|Is that a crossbow? or are you just happy to see me?|
As you can tell from the cover (unless you have Down's Syndrome or are otherwise enfeebled), this happens to be a book with a story that is very dear to me; Post Apocalypse (fuck yeah!). Any time I see a book, movie, play, graphic novel, song, old-bum-telling-a-story, whetever about a post-apocalyptic world, I'm in. The idea that there's been some massive, world changing event that fucks humanities shit up so badly that only a small percentage survive is A-Okay in my book.
This one is particularly good due to the total, and instant, failure of technology. Imagine it: No electricity, guns won't fire, cars sit on half-full highways rotting away, man is left to hold itself together with blades, bows, and sheer balls-crunching baddassery. Fuck yes! If that doesn't
gum up your knickers, well, you must be dead inside.
This book is set in America, primarily the pacific northwest, around 35 years after everything went egg-shaped and humanity nutted the fuck up and wiped itself out due to sheer panic and cattle like idiocy. We find a world that's broken up into groups of varying size, all pulling together to remake society in their image.
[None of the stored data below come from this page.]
/-! ### Power, resets, boot (15_boot_security.md, 17_electrical_package.md) -/

/-- A power-on reset. A rail out of its range, PWR_OK falling and a lost fabric reference hold the device; within its range a
rail is only shown, and the core rail of a live device decides BELOW_GUARANTEE with the junctions; once PWR_OK is high
with every rail in range and the reference present it starts again: the raw tick counter and RESET_STATUS restart, the
straps are sampled and show, and tables, counters, memory and the queues of the block are empty. Fuses and flash stay, the
fuses where no fuse operation was cut short. The model's own choices in it: log entries 6, 12, 134. -/
def Obligations.PowerOnResetHoldsAndRestarts : Prop :=
  ∀ s : State,
    (∀ (rail : Fin 9) (mv : BitVec 16),
      let (lo, hi) := railRange rail.toNat
      if lo ≤ 2 * mv.toNat ∧ 2 * mv.toNat ≤ hi then
        (rail ≠ 0 ∨ s.phase.alive = false →
          exec (.railFault rail mv) s = .next { s with toBox := s.toBox.wr (PWR_RAIL_MV rail.toNat) mv.toNat })
        ∧ (rail = 0 → s.phase.alive = true → ∃ t, exec (.railFault rail mv) s = .next t ∧ t.phase = s.phase
            ∧ t.rd (PWR_RAIL_MV 0) = mv.toNat ∧ t.is PWR_ENV_STATUS_RAIL_LOW = decide (mv.toNat < 620)
            ∧ t.is PWR_ENV_STATUS_BELOW_GUARANTEE = (decide (mv.toNat < 620) || s.is PWR_ENV_STATUS_TJ_HIGH)
            ∧ t.pending = s.pending)
      else ∃ t, exec (.railFault rail mv) s = .next t ∧ t.phase = .held ∧ rail.toNat ∈ t.railsBad
        ∧ t.rd (PWR_RAIL_MV rail.toNat) = mv.toNat ∧ t.pending = s.pending)
    ∧ (s.pwrOk = true → ∃ t, exec .pwrOkFall s = .next t ∧ t.phase = .held ∧ t.pwrOk = false ∧ t.mem = [] ∧ t.raw = 0)
    ∧ (∃ t, exec .refclkLoss s = .next t ∧ t.phase = .held ∧ t.refLost = true ∧ t.raw = 0)
    ∧ (∀ straps : BitVec 4, s.refLost = true → s.pwrOk = true → s.railsBad = [] →
        ∃ t, exec (.refclkReturn straps) s = .next t ∧ t.phase = .run ∧ t.refLost = false
          ∧ t.word PWR_STRAPS_at = BitVec.ofNat 32 straps.toNat ∧ t.raw = 0 ∧ t.mem = [] ∧ t.tabs = [])
    ∧ (∀ straps : BitVec 4, s.pwrOk = false → s.refLost = false → s.railsBad = [] →
        ∃ t, exec (.pwrOkRise straps) s = .next t ∧ t.phase = .run ∧ t.pwrOk = true
          ∧ t.word PWR_STRAPS_at = BitVec.ofNat 32 straps.toNat ∧ t.raw = 0 ∧ t.mem = [])
    ∧ (∀ straps : BitVec 4, s.pwrOk = true → s.refLost = false →
        ∃ t, exec (.powerOnReset straps) s = .next t ∧ t.phase = .run ∧ t.railsBad = [] ∧ t.straps = straps.toNat
        ∧ t.word PWR_STRAPS_at = BitVec.ofNat 32 straps.toNat ∧ t.raw = 0 ∧ t.tabs = [] ∧ t.ctrs = [] ∧ t.mem = [] ∧ t.ports = [] ∧ t.descs = [] ∧ t.streams = []
        ∧ t.flash = s.flash ∧ (s.fuseOp = none → t.fuses = s.fuses) ∧ t.rd SEC_RESET_STATUS_LAST = 0
        ∧ sameWords [SEC_RESET_STATUS_at, SEC_FUSE_STATUS_at, PWR_STRAPS_at] State.reset.toBox t.toBox)
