/-! ### `Box.setSx` -/

@[simp] theorem setSx_phase (st : Nat) (x : StreamX) : (s.setSx st x).phase = s.phase := rfl
@[simp] theorem setSx_raw (st : Nat) (x : StreamX) : (s.setSx st x).raw = s.raw := rfl
@[simp] theorem setSx_freeCtr (st : Nat) (x : StreamX) : (s.setSx st x).freeCtr = s.freeCtr := rfl
@[simp] theorem setSx_outbox (st : Nat) (x : StreamX) : (s.setSx st x).outbox = s.outbox := rfl
@[simp] theorem setSx_regs (st : Nat) (x : StreamX) : (s.setSx st x).regs = s.regs := rfl
@[simp] theorem setSx_tabs (st : Nat) (x : StreamX) : (s.setSx st x).tabs = s.tabs := rfl
@[simp] theorem setSx_ctrs (st : Nat) (x : StreamX) : (s.setSx st x).ctrs = s.ctrs := rfl
@[simp] theorem setSx_shadows (st : Nat) (x : StreamX) : (s.setSx st x).shadows = s.shadows := rfl
@[simp] theorem setSx_copying (st : Nat) (x : StreamX) : (s.setSx st x).copying = s.copying := rfl
@[simp] theorem setSx_copyTick (st : Nat) (x : StreamX) : (s.setSx st x).copyTick = s.copyTick := rfl
@[simp] theorem setSx_preClear (st : Nat) (x : StreamX) : (s.setSx st x).preClear = s.preClear := rfl
@[simp] theorem setSx_clearAt (st : Nat) (x : StreamX) : (s.setSx st x).clearAt = s.clearAt := rfl
@[simp] theorem setSx_snapWait (st : Nat) (x : StreamX) : (s.setSx st x).snapWait = s.snapWait := rfl
@[simp] theorem setSx_snapHad (st : Nat) (x : StreamX) : (s.setSx st x).snapHad = s.snapHad := rfl
@[simp] theorem setSx_hiLatch (st : Nat) (x : StreamX) : (s.setSx st x).hiLatch = s.hiLatch := rfl
@[simp] theorem setSx_fa (st : Nat) (x : StreamX) : (s.setSx st x).fa = s.fa := rfl
@[simp] theorem setSx_na (st : Nat) (x : StreamX) : (s.setSx st x).na = s.na := rfl
@[simp] theorem setSx_rate (st : Nat) (x : StreamX) : (s.setSx st x).rate = s.rate := rfl
@[simp] theorem setSx_repl (st : Nat) (x : StreamX) : (s.setSx st x).repl = s.repl := rfl
@[simp] theorem setSx_ports (st : Nat) (x : StreamX) : (s.setSx st x).ports = s.ports := rfl
@[simp] theorem setSx_tents (st : Nat) (x : StreamX) : (s.setSx st x).tents = s.tents := rfl
@[simp] theorem setSx_descs (st : Nat) (x : StreamX) : (s.setSx st x).descs = s.descs := rfl
@[simp] theorem setSx_descId (st : Nat) (x : StreamX) : (s.setSx st x).descId = s.descId := rfl
@[simp] theorem setSx_admits (st : Nat) (x : StreamX) : (s.setSx st x).admits = s.admits := rfl
@[simp] theorem setSx_spills (st : Nat) (x : StreamX) : (s.setSx st x).spills = s.spills := rfl
@[simp] theorem setSx_staging (st : Nat) (x : StreamX) : (s.setSx st x).staging = s.staging := rfl
@[simp] theorem setSx_results (st : Nat) (x : StreamX) : (s.setSx st x).results = s.results := rfl
@[simp] theorem setSx_fwdOp (st : Nat) (x : StreamX) : (s.setSx st x).fwdOp = s.fwdOp := rfl
@[simp] theorem setSx_fwdSw (st : Nat) (x : StreamX) : (s.setSx st x).fwdSw = s.fwdSw := rfl
@[simp] theorem setSx_notices (st : Nat) (x : StreamX) : (s.setSx st x).notices = s.notices := rfl
@[simp] theorem setSx_mdw (st : Nat) (x : StreamX) : (s.setSx st x).mdw = s.mdw := rfl
@[simp] theorem setSx_cals (st : Nat) (x : StreamX) : (s.setSx st x).cals = s.cals := rfl
@[simp] theorem setSx_buckets (st : Nat) (x : StreamX) : (s.setSx st x).buckets = s.buckets := rfl
@[simp] theorem setSx_backlog (st : Nat) (x : StreamX) : (s.setSx st x).backlog = s.backlog := rfl
@[simp] theorem setSx_mem (st : Nat) (x : StreamX) : (s.setSx st x).mem = s.mem := rfl
@[simp] theorem setSx_samplers (st : Nat) (x : StreamX) : (s.setSx st x).samplers = s.samplers := rfl
@[simp] theorem setSx_smpq (st : Nat) (x : StreamX) : (s.setSx st x).smpq = s.smpq := rfl
@[simp] theorem setSx_inbox (st : Nat) (x : StreamX) : (s.setSx st x).inbox = s.inbox := rfl
@[simp] theorem setSx_qlens (st : Nat) (x : StreamX) : (s.setSx st x).qlens = s.qlens := rfl
@[simp] theorem setSx_collector (st : Nat) (x : StreamX) : (s.setSx st x).collector = s.collector := rfl
@[simp] theorem setSx_vc6Q (st : Nat) (x : StreamX) : (s.setSx st x).vc6Q = s.vc6Q := rfl
@[simp] theorem setSx_bmtSecond (st : Nat) (x : StreamX) : (s.setSx st x).bmtSecond = s.bmtSecond := rfl
@[simp] theorem setSx_portErrs (st : Nat) (x : StreamX) : (s.setSx st x).portErrs = s.portErrs := rfl
@[simp] theorem setSx_slivers (st : Nat) (x : StreamX) : (s.setSx st x).slivers = s.slivers := rfl
@[simp] theorem setSx_streams (st : Nat) (x : StreamX) : (s.setSx st x).streams = mapSet (fun _ => {}) s.streams st x := rfl
@[simp] theorem setSx_carOp (st : Nat) (x : StreamX) : (s.setSx st x).carOp = s.carOp := rfl
@[simp] theorem setSx_bOpened (st : Nat) (x : StreamX) : (s.setSx st x).bOpened = s.bOpened := rfl
@[simp] theorem setSx_resId (st : Nat) (x : StreamX) : (s.setSx st x).resId = s.resId := rfl
@[simp] theorem setSx_replay (st : Nat) (x : StreamX) : (s.setSx st x).replay = s.replay := rfl
@[simp] theorem setSx_kernels (st : Nat) (x : StreamX) : (s.setSx st x).kernels = s.kernels := rfl
@[simp] theorem setSx_kpieces (st : Nat) (x : StreamX) : (s.setSx st x).kpieces = s.kpieces := rfl
@[simp] theorem setSx_kop (st : Nat) (x : StreamX) : (s.setSx st x).kop = s.kop := rfl
@[simp] theorem setSx_substs (st : Nat) (x : StreamX) : (s.setSx st x).substs = s.substs := rfl
@[simp] theorem setSx_sealJobs (st : Nat) (x : StreamX) : (s.setSx st x).sealJobs = s.sealJobs := rfl
@[simp] theorem setSx_sealQ (st : Nat) (x : StreamX) : (s.setSx st x).sealQ = s.sealQ := rfl
@[simp] theorem setSx_sealLast (st : Nat) (x : StreamX) : (s.setSx st x).sealLast = s.sealLast := rfl
@[simp] theorem setSx_sealSigned (st : Nat) (x : StreamX) : (s.setSx st x).sealSigned = s.sealSigned := rfl
@[simp] theorem setSx_aliasKey (st : Nat) (x : StreamX) : (s.setSx st x).aliasKey = s.aliasKey := rfl
@[simp] theorem setSx_aliasCert (st : Nat) (x : StreamX) : (s.setSx st x).aliasCert = s.aliasCert := rfl
@[simp] theorem setSx_deviceKey (st : Nat) (x : StreamX) : (s.setSx st x).deviceKey = s.deviceKey := rfl
@[simp] theorem setSx_udsLocked (st : Nat) (x : StreamX) : (s.setSx st x).udsLocked = s.udsLocked := rfl
@[simp] theorem setSx_events (st : Nat) (x : StreamX) : (s.setSx st x).events = s.events := rfl
@[simp] theorem setSx_spareQuar (st : Nat) (x : StreamX) : (s.setSx st x).spareQuar = s.spareQuar := rfl
@[simp] theorem setSx_occs (st : Nat) (x : StreamX) : (s.setSx st x).occs = s.occs := rfl
@[simp] theorem setSx_hot (st : Nat) (x : StreamX) : (s.setSx st x).hot = s.hot := rfl
@[simp] theorem setSx_hotQ (st : Nat) (x : StreamX) : (s.setSx st x).hotQ = s.hotQ := rfl
@[simp] theorem setSx_hintAt (st : Nat) (x : StreamX) : (s.setSx st x).hintAt = s.hintAt := rfl
@[simp] theorem setSx_rings (st : Nat) (x : StreamX) : (s.setSx st x).rings = s.rings := rfl
@[simp] theorem setSx_lasers (st : Nat) (x : StreamX) : (s.setSx st x).lasers = s.lasers := rfl
@[simp] theorem setSx_lgroups (st : Nat) (x : StreamX) : (s.setSx st x).lgroups = s.lgroups := rfl
@[simp] theorem setSx_engines (st : Nat) (x : StreamX) : (s.setSx st x).engines = s.engines := rfl
@[simp] theorem setSx_aprs (st : Nat) (x : StreamX) : (s.setSx st x).aprs = s.aprs := rfl
@[simp] theorem setSx_plans (st : Nat) (x : StreamX) : (s.setSx st x).plans = s.plans := rfl
@[simp] theorem setSx_trained (st : Nat) (x : StreamX) : (s.setSx st x).trained = s.trained := rfl
@[simp] theorem setSx_initing (st : Nat) (x : StreamX) : (s.setSx st x).initing = s.initing := rfl
@[simp] theorem setSx_spares (st : Nat) (x : StreamX) : (s.setSx st x).spares = s.spares := rfl
@[simp] theorem setSx_memKept (st : Nat) (x : StreamX) : (s.setSx st x).memKept = s.memKept := rfl
@[simp] theorem setSx_hostReads (st : Nat) (x : StreamX) : (s.setSx st x).hostReads = s.hostReads := rfl
@[simp] theorem setSx_badBlocks (st : Nat) (x : StreamX) : (s.setSx st x).badBlocks = s.badBlocks := rfl
@[simp] theorem setSx_kernBad (st : Nat) (x : StreamX) : (s.setSx st x).kernBad = s.kernBad := rfl
@[simp] theorem setSx_deadDevs (st : Nat) (x : StreamX) : (s.setSx st x).deadDevs = s.deadDevs := rfl
@[simp] theorem setSx_applies (st : Nat) (x : StreamX) : (s.setSx st x).applies = s.applies := rfl
@[simp] theorem setSx_servo (st : Nat) (x : StreamX) : (s.setSx st x).servo = s.servo := rfl
@[simp] theorem setSx_ptps (st : Nat) (x : StreamX) : (s.setSx st x).ptps = s.ptps := rfl
@[simp] theorem setSx_pins (st : Nat) (x : StreamX) : (s.setSx st x).pins = s.pins := rfl
@[simp] theorem setSx_launches (st : Nat) (x : StreamX) : (s.setSx st x).launches = s.launches := rfl
@[simp] theorem setSx_fuses (st : Nat) (x : StreamX) : (s.setSx st x).fuses = s.fuses := rfl
@[simp] theorem setSx_fuseOp (st : Nat) (x : StreamX) : (s.setSx st x).fuseOp = s.fuseOp := rfl
@[simp] theorem setSx_fuseRail (st : Nat) (x : StreamX) : (s.setSx st x).fuseRail = s.fuseRail := rfl
@[simp] theorem setSx_flash (st : Nat) (x : StreamX) : (s.setSx st x).flash = s.flash := rfl
@[simp] theorem setSx_image (st : Nat) (x : StreamX) : (s.setSx st x).image = s.image := rfl
@[simp] theorem setSx_update (st : Nat) (x : StreamX) : (s.setSx st x).update = s.update := rfl
@[simp] theorem setSx_resetReq (st : Nat) (x : StreamX) : (s.setSx st x).resetReq = s.resetReq := rfl
@[simp] theorem setSx_pwrOk (st : Nat) (x : StreamX) : (s.setSx st x).pwrOk = s.pwrOk := rfl
@[simp] theorem setSx_railsBad (st : Nat) (x : StreamX) : (s.setSx st x).railsBad = s.railsBad := rfl
@[simp] theorem setSx_refLost (st : Nat) (x : StreamX) : (s.setSx st x).refLost = s.refLost := rfl
@[simp] theorem setSx_straps (st : Nat) (x : StreamX) : (s.setSx st x).straps = s.straps := rfl
@[simp] theorem setSx_memTemps (st : Nat) (x : StreamX) : (s.setSx st x).memTemps = s.memTemps := rfl
@[simp] theorem setSx_tap (st : Nat) (x : StreamX) : (s.setSx st x).tap = s.tap := rfl
@[simp] theorem setSx_alarm (st : Nat) (x : StreamX) : (s.setSx st x).alarm = s.alarm := rfl
@[simp] theorem setSx_trip (st : Nat) (x : StreamX) : (s.setSx st x).trip = s.trip := rfl
@[simp] theorem setSx_calShed (st : Nat) (x : StreamX) : (s.setSx st x).calShed = s.calShed := rfl
@[simp] theorem setSx_cores (st : Nat) (x : StreamX) : (s.setSx st x).cores = s.cores := rfl
@[simp] theorem setSx_dump (st : Nat) (x : StreamX) : (s.setSx st x).dump = s.dump := rfl
@[simp] theorem setSx_sealHash (st : Nat) (x : StreamX) : (s.setSx st x).sealHash = s.sealHash := rfl
@[simp] theorem setSx_wall (st : Nat) (x : StreamX) : (s.setSx st x).wall = s.wall := rfl
@[simp] theorem setSx_cxlLog (st : Nat) (x : StreamX) : (s.setSx st x).cxlLog = s.cxlLog := rfl
@[simp] theorem setSx_doeError (st : Nat) (x : StreamX) : (s.setSx st x).doeError = s.doeError := rfl
@[simp] theorem setSx_doeBusy (st : Nat) (x : StreamX) : (s.setSx st x).doeBusy = s.doeBusy := rfl
@[simp] theorem setSx_cfg (st : Nat) (x : StreamX) : (s.setSx st x).cfg = s.cfg := rfl
@[simp] theorem setSx_cxlRegs (st : Nat) (x : StreamX) : (s.setSx st x).cxlRegs = s.cxlRegs := rfl
@[simp] theorem setSx_ip (st : Nat) (x : StreamX) : (s.setSx st x).ip = s.ip := rfl
@[simp] theorem setSx_ethSecond (st : Nat) (x : StreamX) : (s.setSx st x).ethSecond = s.ethSecond := rfl
@[simp] theorem setSx_i3cAddr (st : Nat) (x : StreamX) : (s.setSx st x).i3cAddr = s.i3cAddr := rfl
@[simp] theorem setSx_eid (st : Nat) (x : StreamX) : (s.setSx st x).eid = s.eid := rfl
@[simp] theorem setSx_spdmDoe (st : Nat) (x : StreamX) : (s.setSx st x).spdmDoe = s.spdmDoe := rfl
@[simp] theorem setSx_spdmMctp (st : Nat) (x : StreamX) : (s.setSx st x).spdmMctp = s.spdmMctp := rfl
@[simp] theorem setSx_spdmSigs (st : Nat) (x : StreamX) : (s.setSx st x).spdmSigs = s.spdmSigs := rfl
@[simp] theorem setSx_bar2 (st : Nat) (x : StreamX) : (s.setSx st x).bar2 = s.bar2 := rfl
@[simp] theorem setSx_read_word (st : Nat) (x : StreamX) (b : Nat) : (s.setSx st x).word b = s.word b := rfl
@[simp] theorem setSx_read_rd (st : Nat) (x : StreamX) (g : Fld) : (s.setSx st x).rd g = s.rd g := rfl
@[simp] theorem setSx_read_is (st : Nat) (x : StreamX) (g : Fld) : (s.setSx st x).is g = s.is g := rfl
@[simp] theorem setSx_read_tab (st : Nat) (x : StreamX) (b : Nat) : (s.setSx st x).tab b = s.tab b := rfl
@[simp] theorem setSx_read_strm (st : Nat) (x : StreamX) (b : Nat) : (s.setSx st x).strm b = s.strm b := rfl
@[simp] theorem setSx_read_grp (st : Nat) (x : StreamX) (b : Nat) : (s.setSx st x).grp b = s.grp b := rfl
@[simp] theorem setSx_read_ctr (st : Nat) (x : StreamX) (b i : Nat) : (s.setSx st x).ctr b i = s.ctr b i := rfl
@[simp] theorem setSx_read_port (st : Nat) (x : StreamX) (b : Nat) : (s.setSx st x).port b = s.port b := rfl
@[simp] theorem setSx_read_tent (st : Nat) (x : StreamX) (b : Nat) : (s.setSx st x).tent b = s.tent b := rfl
@[simp] theorem setSx_read_cal (st : Nat) (x : StreamX) (b : Nat) : (s.setSx st x).cal b = s.cal b := rfl
@[simp] theorem setSx_read_staged (st : Nat) (x : StreamX) (b : Nat) : (s.setSx st x).staged b = s.staged b := rfl
@[simp] theorem setSx_read_sliver (st : Nat) (x : StreamX) (b : Nat) : (s.setSx st x).sliver b = s.sliver b := rfl
@[simp] theorem setSx_read_queued (st : Nat) (x : StreamX) (g : RecQueue) : (s.setSx st x).queued g = s.queued g := rfl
You have The McKenzie clan in southern Oregon, (Renaissance Fair throwbacks who had the skills to get by in a world with no technology). You have the Bearkiller Tribe just south of them (more hardcore fuckers from the old world). The Central Oregon Rancher's Society (pretentious twats mimicking bloody old England) The United States Of Boise (A bad motherfucking ex-special forces Captain trying to bring back the glory of the U.S. from Idaho). A batshit insane, yet surprisingly powerful cult, who's power base is in Montana. A whole fuckton of Mormons, and a bunch of other fuckers that do some stuff. WAIT! Don't let me forget about the people from northern Oregon! These weirdos were started by some bitch who was nuts for The Lord of the Rings books and made a clan where everybody spoke Elvish, and get this; they're all trained from birth to be the baddest fucking fighters out there.
I'm going to close this out by saying that this shit is bananas. Not even fucking around, ass kickery, bloodshed, copious debauchery, shit's fucking awesome. I'll be reading more of this series as soon as i get the chance.